[INTERLUDE AND PREMISE OF VOLUME TWO.]
Hello again, dear reader. Care to guess the demon speaking?
'Tis I, your friendly narrator: Staplehead.
Our story began with the clash of swordsmen born of Hel, the promising ascent of a young Hellion to mystical realms—and I'd be fork-tongued as a fucking Gorgon to say I wasn't saddened to see the fall of the Apollyon. Oh well, but it isn't the end of our tale, innit? Just the end of a volume. Emberfall is no more, its ruddy earl vanished. And as Hel's Librarian, in the appearance of the Titans and domination of the Eldorian Fae Empire, I was graciously invited to act as official [Scribe] to the violent acts of the Underworld.
A moment, if you will—
The fucking servant at my feet; some shaven cunt who was once Lord and General Byron, missed a spot in the polishing of my hoof. I'm tempted to stomp his bald head to a pulp. But then who shall shine my equestrian feet?
I smack the man's head instead. My talons glint off it like a mirror. He knows then to focus more. This man...this weasel: an [A Rank] superior Marshal is nothing more than the specks of this muddy mortal world he cleans off my hooves. The only difference between a conquered realm and the volcanic plains of Hel is the bright, golden sun.
They have that at least!
Otherwise, Her Eminence, Lilith Firstborn has re-created the apocalypse of Eldoria into a reality of the nether realm.
But then, I digress.
Shall we get to the added ranking for this new volume then?
The presence of demons on the planet, among other thriving magical factions of the Elven, Weres, and Merfolk, has also caused a surge in the potent celestial and infernal mana available to all beings ranked [Supernatural]. It means fuck all—save that Angels are now also within this incarnate world.

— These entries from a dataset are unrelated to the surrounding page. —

/-- A block is read whole: `corr` codewords are corrected, `uncorr` cannot be, in the pages `lost`; one that `needs` it is copied to the
write head, its lost pages replaced by LOSS records, and retired for the rest of the pass. [DEDUCED 168 unsafe] -/
def scrubBlock (s : State) (b : Nat) (needs : Bool) (corr uncorr : Nat) (lost : List Nat) : State :=
  let k := s.hblock b
  let s := s.setHblock b { k with reads := k.reads + k.pages.length, patrolAt := s.up, scrubbed := true }
  let s := (s.bumpBy F.HST_CNT_CORR 0 corr).bumpBy F.HST_CNT_UNCORR 0 uncorr
  let gone := k.pages.filter (fun n => lost.contains n)
  if !needs && gone.isEmpty then s
  else
    let copies := (k.pages.filter (fun n => !lost.contains n)).filterMap (fun n => Tbl.find? s.hst.pages n)
    let s := gone.foldl (fun (s : State) n =>
      match Tbl.find? s.hst.pages n with
      | none => s
      | some p => (s.onHst fun h => { h with pages := Tbl.erase h.pages n }).stageRec true (s.lossRec 4 p.recs.length s.sec s.nsec)) s
    let s := s.setHblock b { s.hblock b with retired := true, pages := k.pages.filter (fun n => !lost.contains n) }
    let s := (s.onHst fun h => { h with prog := copies ++ h.prog }).bump F.HST_CNT_RELOC
    if s.hst.head = b then s.advance (s.flag F.HST_CFG_STOPFULL) else s

end State

/-- A block has reached RDLIM × 1,000 reads since its last program and was not read whole for that (R535). [DEDUCED 168 unsafe] -/
def State.scrubDue (s : State) (b : Nat) : Bool :=
  s.hstRuns && decide (s.get F.HST_SCRUB_RDLIM * 1000 ≤ (s.hblock b).reads) && !(s.hblock b).scrubbed

/-- A block of retained history was last read whole or programmed PATROL days ago (R535). -/
def State.patrolDue (s : State) (b : Nat) : Bool :=
  s.hstRuns && !(s.hblock b).pages.isEmpty && decide ((s.hblock b).patrolAt + s.get F.HST_SCRUB_PATROL * 86400000000000 ≤ s.up)

/-- BLOCK_SCRUB (R535). -/
def execBlockScrub (hblk : Nat) (needs : Bool) (corr uncorr : Nat) (lost : List Nat) (s : State) : Out :=
  if s.scrubDue hblk then .next (s.scrubBlock hblk needs corr uncorr lost) else .next s

/-- PATROL_SCRUB (R535). -/
def execPatrolScrub (hblk : Nat) (needs : Bool) (corr uncorr : Nat) (lost : List Nat) (s : State) : Out :=
  if s.patrolDue hblk then .next (s.scrubBlock hblk needs corr uncorr lost) else .next s

/-! ### Reading the history (R538) -/

namespace State

/-- The local number behind an offset of the record view. -/
def recAt (s : State) (off : Nat) : Nat :=
  let o := s.oldest
  o + (off / 32 + 2 ^ 30 - o % 2 ^ 30) % 2 ^ 30

/-- The page of a local number. -/
def pageOfRec (s : State) (n : Nat) : Option HPage :=
  (s.hst.pages.find? (fun p => decide (p.2.first ≤ n) && decide (n < p.2.first + p.2.recs.length))).map (fun p => p.2)

/-- The page behind an offset of the page view. [DEDUCED 169 unsafe] -/
def pageAt (s : State) (off : Nat) : Option HPage :=
  let o := (s.hst.pages.head?.map (fun p => p.1)).getD 0
  Tbl.find? s.hst.pages (o + ((off - 2 ^ 35) / 2 ^ 14 + 2 ^ 21 - o % 2 ^ 21) % 2 ^ 21)

/-- A byte of space 0x6: the number of its page, if it lies in one, and its value; none where the read is UR. -/
def histByte (s : State) (off : Nat) : Option (Option Nat × Byte) :=
  if off < 2 ^ 35 then
    let n := s.recAt off
    if s.newestEnd ≤ n then none
    else match s.pageOfRec n with
      | some p => some (some p.num, (p.recs.getD (n - p.first) []).getD (off % 32) 0)
      | none => some (none, 0)
  else (s.pageAt off).map (fun p => (some p.num, if off % 2 ^ 14 < s.pageSize then (s.pageBytes19 p).getD (off % 2 ^ 14) 0 else 0))

/-- A RD of space 0x6 (R538): UR, or it waits for NAND page reads. [DEDUCED 169 unsafe] -/
def histRead (s : State) (f : Frame) : Option State :=
  if (s.hstState = 2 ∨ s.hstState = 3) ∧ (List.range f.len).all (fun i => (s.histByte (f.offset + i)).isSome) then
    some (s.onHst fun h => { h with reads := h.reads ++ [{ req := f }] })
  else none

/-- The bytes that lie in the same page from an offset on, at most n. -/
def sameRun (s : State) (off n : Nat) : List Byte :=
  let page (i : Nat) : Option Nat := (s.histByte (off + i)).bind (fun x => x.1)
  ((List.range n).takeWhile (fun i => decide (page i = page 0))).map (fun i => ((s.histByte (off + i)).map (fun x => x.2)).getD 0)

end State

/-- NAND_PAGE_READ_DONE (R535, R538): the page read of the oldest window read ends: with an uncorrectable codeword the read is POISON;
an ABORT that has won takes effect here. [DEDUCED 169 unsafe, DEDUCED 170 safe] -/
def execNandPageReadDone (uncorr : Bool) (corr : Nat) (s : State) : Out :=
  match (if s.blockBusy 19 then [] else s.hst.reads) with
  | [] => .next s
  | r :: rest =>
    let f := r.req
    let off := f.offset + r.data.length
    let s := (s.bumpBy F.HST_CNT_CORR 0 corr).onHst fun h => { h with
      blocks := h.blocks.map (fun x => (x.1, if x.2.pages.any (fun n => decide (((s.histByte off).bind (fun y => y.1)) = some n)) then { x.2 with reads := x.2.reads + 1 } else x.2)) }
    let data := r.data ++ s.sameRun off (f.len - r.data.length)
    let fin (s : State) : State := s.onHst fun h => { h with reads := rest }
    if uncorr then
      let s := fin (s.bump F.HST_CNT_UNCORR)
      match r.abort with
      | some q => .next (s.complete 8 (s.cmpOf q .ok false false true (countData r.data.length)))
      | none => .next (s.answer 8 f { st := .poison })
    else match r.abort with
      | some q => .next ((fin s).complete 8 (s.cmpOf q .ok false false true (countData data.length)))
      | none =>
        if f.len ≤ data.length then .next ((fin s).answer 8 f { st := .ok, data := data })
        else .next (s.onHst fun h => { h with reads := { r with data := data } :: rest })

/-! ### Replication (R539) -/

/-- A frame of replicated records is due: 32 records are ready, or BATCH ms have passed since the first (R539). -/
def State.replDue (s : State) (l : List (List Byte)) (since : List Nat) : Bool :=
  !s.blockBusy 19 && (decide (32 ≤ l.length) || (match since with
    | [] => false
    | t :: _ => decide (t + s.get F.HST_REPL_BATCH * 1000000 ≤ s.up)))

/-- REPL_SEND (R539): up to 32 records go to the inbox of target `second`. -/
def execReplSend (second : Bool) (s : State) : Out :=
  let l := if second then s.hst.repl1 else s.hst.repl0
  if l.isEmpty || !s.replDue l (if second then s.hst.repl1At else s.hst.repl0At) then .next s
  else
    let dst := if second then s.get F.HST_REPL_TGT1 else s.get F.HST_REPL_TGT0
    let pay := (l.take 32).flatten
    let s := s.onHst fun h => if second then { h with repl1 := l.drop 32, repl1At := h.repl1At.drop 32 }
      else { h with repl0 := l.drop 32, repl0At := h.repl0At.drop 32 }
    let s := s.bump F.HST_CNT_REPLTX
    .next (s.sendWrite 8 { tt := .wr, tc := 12, dst := dst, init := 6, addr := fabAddr dst 4 (s.get F.HST_INBOX_BASE * 4096), len := pay.length, pay := pay })

/-- A write into the inbox (R539): its records wait for HST with REPL set. [DEDUCED 167 unsafe] -/
def inboxWrite (f : Frame) (s : State) : State.Res × State :=
  if f.pay.length % 32 ≠ 0 then ({ st := .ur }, s)
  else ({}, { s with recs := s.recs ++ (List.range (f.pay.length / 32)).map (fun k => (4, HistRec.ofBytes (slice f.pay (32 * k) 32))) })

end Sys2Proof.Machine
end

In my study of angels, Angels have been grouped into nine categories, from lowest to highest:
[Angel]
[Virtue]
[Archangel]
[Power]
[Principality]
[Dominion]
[Throne]
[Cherub] and
[Seraph].
Nine grand [Celestial Clouds], comparable to our nine [Infernal Rings]. However, angelology from the very first to the ninth is all [S Rank]. They only vary in position of their stars. Thus,
•From the messenger [Angel] to the third Celestial Cloud, [Archangel], they all possess 1-3 stars on their halos and are called collectively the BRASS SAINTS. Sounds like a weird cult name if you ask me—but who's counting?
•The fourth Cloud, [Power] to the sixth, [Dominion] gather 4-6 stars on their angel halos. These are the most abundant species of heavenly forces among men. They can be incarnate and can also possess. But unlike us fiends, they have to ask—nicely!
I wonder who the fuck kind of trippy wanker says yes to a possession?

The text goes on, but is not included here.